I'd say atheists are, on the whole, a lot more obsessed with the issue of "proof", insisting that it should be the only rational basis for belief
Atheists are more honestly consistent in their valuing of evidence based reasoning about God, but most theists will try to make philosophical/scientific arguments for their theism when they think they can get away with it.
By definition, reasoned determination that the evidence favors one conclusion over all others is the only rational basis for belief.
Theists actually also know this simple logical fact is true, which is why they apply that standard constantly in daily life, every time they actually care about knowing the truth. They go to lengths to ignore and avoid this fact when it comes to God b/c they know God is not rationally defensible and therefore is implausible, but they care more about the emotional benefit of believing he is real than knowing what is true. Theism is willful deliberate unreason and delusion in order to avoid an emotionally unpleasant reality. Its psychologically the same as the parent who believes their child is innocent of a wrongdoing despite clear evidence of it, or people whose faith in human authorities like Trump is unwavering in the face of clear evidence that their beliefs about the authority are wrong.

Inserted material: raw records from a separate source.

-- ==== Sys2Proof/Laws/PerInstr.lean ====
section
/-! SUPPORT. The family F of per-instruction lemmas: the word of a well-formed instruction decodes to it. -/

set_option linter.unusedSimpArgs false

namespace Sys2Proof.Laws

set_option Elab.async false

/-! ### Fields of joined words -/

theorem field_low {n m : Nat} (x : BitVec n) (y : BitVec m) (a k : Nat) (h : a + k ≤ m) :
    (x ++ y).extractLsb' a k = y.extractLsb' a k := by
  ext i hi
  simp only [BitVec.getElem_extractLsb', BitVec.getLsbD_append]
  have : a + i < m := by omega
  simp [this]

theorem field_high {n m : Nat} (x : BitVec n) (y : BitVec m) (a k : Nat) (h : m ≤ a) :
    (x ++ y).extractLsb' a k = x.extractLsb' (a - m) k := by
  ext i hi
  simp only [BitVec.getElem_extractLsb', BitVec.getLsbD_append]
  rw [if_neg (by omega)]
  congr 1; omega

theorem field_top {n m : Nat} (x : BitVec n) (y : BitVec m) : (x ++ y).extractLsb' m n = x := by
  rw [field_high x y m n (Nat.le_refl m), Nat.sub_self, BitVec.extractLsb'_eq_self]

theorem cut_append {n m : Nat} (x : BitVec n) (y : BitVec m) : (x ++ y).setWidth m = y := by
  ext i hi
  simp only [BitVec.getElem_setWidth, BitVec.getLsbD_append]
  simp [hi]

/-- Splitting the word that fields were joined into gives the fields back (R20, R21). -/
theorem ofWord_toWord (r : Raw) : Raw.ofWord r.toWord = r := by
  cases r
  simp only [Raw.ofWord, Raw.toWord, Raw.mk.injEq]
  refine ⟨?_, ?_, ?_, ?_, ?_, ?_, ?_, ?_, ?_, ?_, ?_, ?_⟩ <;>
  · simp (disch := omega) only [field_low, field_high]
    simp [BitVec.extractLsb'_eq_self]

theorem field_cut (w : BitVec 128) (n a k : Nat) (h : a + k ≤ n) :
    ((w.setWidth n).setWidth 128).extractLsb' a k = w.extractLsb' a k := by
  ext i hi
  simp only [BitVec.getElem_extractLsb', BitVec.getLsbD_setWidth]
  by_cases h1 : a + i < 128
  · have h2 : a + i < n := by omega
    simp [h1, h2]
  · simp [BitVec.getLsbD_of_ge w (a + i) (by omega)]

theorem upper_cut64 (w : BitVec 128) : ((w.setWidth 64).setWidth 128).extractLsb' 64 64 = 0#64 := by
  ext i hi
  simp only [BitVec.getElem_extractLsb', BitVec.getLsbD_setWidth]
  have : ¬ 64 + i < 64 := by omega
  simp [this]

theorem upper_cut96 (w : BitVec 128) :
    ((w.setWidth 96).setWidth 128).extractLsb' 64 64 = ((w.extractLsb' 64 64).setWidth 32).setWidth 64 := by
  ext i hi
  simp only [BitVec.getElem_extractLsb', BitVec.getLsbD_setWidth, BitVec.getElem_setWidth, BitVec.getLsbD_extractLsb']
  have h2 : 64 + i < 128 := by omega
  by_cases h : i < 32
  · have : 64 + i < 96 := by omega
    simp [this, h, hi, h2]
  · have : ¬ 64 + i < 96 := by omega
    simp [this, h]

/-- The bits beyond LEN of the fields of an encoding are zero (R17). -/
def Fits (r : Raw) : Prop :=
  (r.len = 1#2 ∧ r.up = 0#64) ∨ (r.len = 2#2 ∧ (r.up.setWidth 32).setWidth 64 = r.up) ∨ r.len = 3#2

theorem ofWord_cut (r : Raw) (h : Fits r) : Raw.ofWord (cutWord r.toWord) = r := by
  have h0 := ofWord_toWord r
  have hl : r.toWord.extractLsb' 0 2 = r.len := congrArg Raw.len h0
  have hu : r.toWord.extractLsb' 64 64 = r.up := congrArg Raw.up h0
  rcases h with ⟨h1, h2⟩ | ⟨h1, h2⟩ | h1
  · have : cutWord r.toWord = (r.toWord.setWidth 64).setWidth 128 := by simp [cutWord, hl, h1]
    rw [this]
    conv => rhs; rw [← h0]
    simp (disch := omega) only [Raw.ofWord, field_cut, upper_cut64, hu, h2]
  · have : cutWord r.toWord = (r.toWord.setWidth 96).setWidth 128 := by simp [cutWord, hl, h1]
    rw [this]
    conv => rhs; rw [← h0]
    simp (disch := omega) only [Raw.ofWord, field_cut, upper_cut96, hu, h2]
  · have : cutWord r.toWord = r.toWord := by simp [cutWord, hl, h1]
    rw [this, h0]

/-! ### Bits [63:39] -/

@[simp] theorem hiR_b (b c : Reg) : (hiR b c).extractLsb' 0 6 = b := by
  simp (disch := omega) only [hiR, field_low]
  simp [BitVec.extractLsb'_eq_self]

@[simp] theorem hiR_c (b c : Reg) : (hiR b c).extractLsb' 6 6 = c := by
  simp (disch := omega) only [hiR, field_low, field_high]
  simp [BitVec.extractLsb'_eq_self]

@[simp] theorem hiR_k (b c : Reg) : (hiR b c).getLsbD 24 = false := by
  simp only [hiR, BitVec.getLsbD_append]
  simp

theorem and3 (x : BitVec 13) (c b : BitVec 6) (m : BitVec 13) (n k : BitVec 6) :
    (x ++ c ++ b) &&& (m ++ n ++ k) = (x &&& m) ++ (c &&& n) ++ (b &&& k) := by
  rw [BitVec.and_append, BitVec.and_append]

@[simp] theorem hiR_bc (b c : Reg) : hiR b c &&& 33550336#25 = 0#25 := by
  rw [show 33550336#25 = (0x1FFF#13 ++ 0#6 ++ 0#6 : BitVec 25) by decide, hiR, and3]
  simp

@[simp] theorem hiR_onlyB (b : Reg) : hiR b 0#6 &&& 33554368#25 = 0#25 := by
  rw [show 33554368#25 = (0x1FFF#13 ++ 0x3F#6 ++ 0#6 : BitVec 25) by decide, hiR, and3]
  simp

@[simp] theorem hiR_onlyC (c : Reg) : hiR 0#6 c &&& 33550399#25 = 0#25 := by
  rw [show 33550399#25 = (0x1FFF#13 ++ 0#6 ++ 0x3F#6 : BitVec 25) by decide, hiR, and3]
  simp

/-! ### The round trip -/

theorem decodeRaw_ok (r : Raw) (f : Format) (w : Row) (i : Instr) (h1 : r.len ≠ 0#2) (h2 : majFormat r.maj.toNat = some f)
    (h3 : lenFits f r.len = true) (h4 : rowOf r = some w) (h5 : reservedValue f r w = false) (h6 : reservedBits r w = false)
    (h7 : w.combo = false) (h8 : w.instr = i) : decodeRaw r = .ok i := by
  simp [decodeRaw, h1, h2, h3, h4, h5, h6, h7, h8]

/-- The words of a well-formed instruction decode to it. -/
def F.Statement (i : Instr) : Prop :=
  i.wellFormed = true → (∀ w, encode i = some w → decodeWord w = .ok i) ∧ (∀ w, encodeSorter i = some w → decodeSorter w = some i)

theorem F.core {i : Instr} {r : Raw} (hr : toRaw i = some r) (hs : encodeSorter i = none) (hl : Fits r) (hd : decodeRaw r = .ok i) :
    (∀ w, encode i = some w → decodeWord w = .ok i) ∧ (∀ w, encodeSorter i = some w → decodeSorter w = some i) := by
  constructor
  · intro w hw
    rw [encode, hr] at hw
    obtain rfl := Option.some.inj hw
    rw [decodeWord, ofWord_cut r hl, hd]
  · intro w hw
    rw [hs] at hw
    exact nomatch hw

theorem F.wordless (i : Instr) (hr : toRaw i = .none) (hs : encodeSorter i = .none) : F.Statement i := by
  intro _
  refine ⟨fun w hw => ?_, fun w hw => ?_⟩
  · rw [encode, hr] at hw; exact nomatch hw
  · rw [hs] at hw; exact nomatch hw

@[simp] theorem hiV_b (b c : Reg) : (hiV (.reg b) c).extractLsb' 0 6 = b := hiR_b b c

@[simp] theorem hiV_c (b c : Reg) : (hiV (.reg b) c).extractLsb' 6 6 = c := hiR_c b c

@[simp] theorem hiV_k (b c : Reg) : (hiV (.reg b) c).getLsbD 24 = false := hiR_k b c

@[simp] theorem hiV_onlyB (b : Reg) : hiV (.reg b) 0#6 &&& 33554368#25 = 0#25 := hiR_onlyB b

@[simp] theorem hiV_bc (b c : Reg) : hiV (.reg b) c &&& 33550336#25 = 0#25 := hiR_bc b c

@[simp] theorem frag_tile (t : BitVec 6) (row : BitVec 4) (c : Reg) : (hiV (.frag t row) c).extractLsb' 18 6 = t := by
  simp (disch := omega) only [hiV, field_low, field_high]
  simp [BitVec.extractLsb'_eq_self]

@[simp] theorem frag_row (t : BitVec 6) (row : BitVec 4) (c : Reg) : (hiV (.frag t row) c).extractLsb' 14 4 = row := by
  simp (disch := omega) only [hiV, field_low, field_high]
  simp [BitVec.extractLsb'_eq_self]

@[simp] theorem frag_c (t : BitVec 6) (row : BitVec 4) (c : Reg) : (hiV (.frag t row) c).extractLsb' 6 6 = c := by
  simp (disch := omega) only [hiV, field_low, field_high]
  simp [BitVec.extractLsb'_eq_self]

@[simp] theorem frag_k (t : BitVec 6) (row : BitVec 4) (c : Reg) : (hiV (.frag t row) c).getLsbD 24 = true := by
  simp only [hiV, BitVec.getLsbD_append]
  simp

theorem and6 (x : BitVec 1) (t : BitVec 6) (r : BitVec 4) (z : BitVec 2) (c b : BitVec 6) (x' : BitVec 1) (t' : BitVec 6)
    (r' : BitVec 4) (z' : BitVec 2) (c' b' : BitVec 6) :
    (x ++ t ++ r ++ z ++ c ++ b) &&& (x' ++ t' ++ r' ++ z' ++ c' ++ b') =
      (x &&& x') ++ (t &&& t') ++ (r &&& r') ++ (z &&& z') ++ (c &&& c') ++ (b &&& b') := by
  simp only [BitVec.and_append]

@[simp] theorem frag_only (t : BitVec 6) (row : BitVec 4) : hiV (.frag t row) 0#6 &&& 16383#25 = 0#25 := by
  rw [show 16383#25 = (0#1 ++ 0#6 ++ 0#4 ++ 3#2 ++ 0x3F#6 ++ 0x3F#6 : BitVec 25) by decide, hiV, and6]
  simp

@[simp] theorem frag_withC (t : BitVec 6) (row : BitVec 4) (c : Reg) : hiV (.frag t row) c &&& 12351#25 = 0#25 := by
  rw [show 12351#25 = (0#1 ++ 0#6 ++ 0#4 ++ 3#2 ++ 0#6 ++ 0x3F#6 : BitVec 25) by decide, hiV, and6]
  simp

@[simp] theorem hiStr_k (k : BitVec 2) (o c : Bool) : (hiStr k o c).extractLsb' 23 2 = k := by
  simp (disch := omega) only [hiStr, field_low, field_high]
  simp [BitVec.extractLsb'_eq_self]

@[simp] theorem hiStr_out (k : BitVec 2) (o c : Bool) : (hiStr k o c).getLsbD 22 = o := by
  simp only [hiStr, BitVec.getLsbD_append]
  simp

@[simp] theorem hiStr_core (k : BitVec 2) (o c : Bool) : (hiStr k o c).getLsbD 21 = c := by
  simp only [hiStr, BitVec.getLsbD_append]
  simp

@[simp] theorem hiR_k' (b c : Reg) : (hiR b c)[24] = false := hiR_k b c

@[simp] theorem hiV_k' (b c : Reg) : (hiV (.reg b) c)[24] = false := hiR_k b c

@[simp] theorem frag_k' (t : BitVec 6) (row : BitVec 4) (c : Reg) : (hiV (.frag t row) c)[24] = true := frag_k t row c

@[simp] theorem hiStr_out' (k : BitVec 2) (o c : Bool) : (hiStr k o c)[22] = o := hiStr_out k o c

@[simp] theorem hiStr_core' (k : BitVec 2) (o c : Bool) : (hiStr k o c)[21] = c := hiStr_core k o c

quibbling about where the burden of it lies like it's some grand court case, etc.
Burden of proof is NOT just about court cases, it's a cornerstone of all rational thought. The existence of any particular entity or relation among entities constrains the possible universes that can co-exist with it. Thus, there are far fewer possible universes where a X exists than possible universes where X does not exist. Thus, the a priori probability is far lower that God exists than that God does not exist, just like if you make up a creature never imagined before, the probability that it actually exists is near zero and far lower than the probability that it does not exist. Since belief that X exists is a rejection of all universes where X does not exist, it is irrational to believe in X until you have enough evidence to go from near zero probability to at least 50%.
Again, almost all theists abide by this approach on all other topics where they don't have a bias, where they treat non-belief as the rational default until their is sufficient evidence to accept a positive claim. Which shows that they don't sincerely believe in their own dishonest excuses that since God cannot be disproved, it is rational to believe he does.
The issue of "atheism vs theism" etc came up a heck of a lot more often in my secular education than in my religious schooling, and more explicitly in terms of "proof" when it did.
Well of course, because many centuries of reasoned thought has shown the theism loses in every reasoned evaluation of theism vs. atheism. It isn't that being able to rationally defend theism is not important or of interest to theists, but that they know it is a losing enterprise. Since they care more about protecting their belief than whether their belief is true, then they will actively repress any rational discussion of the subject, which they do both within themselves and try to do in others and social discourse by attacking those who have such rational discussions are "rude", "offensive", "militant", and "bigoted".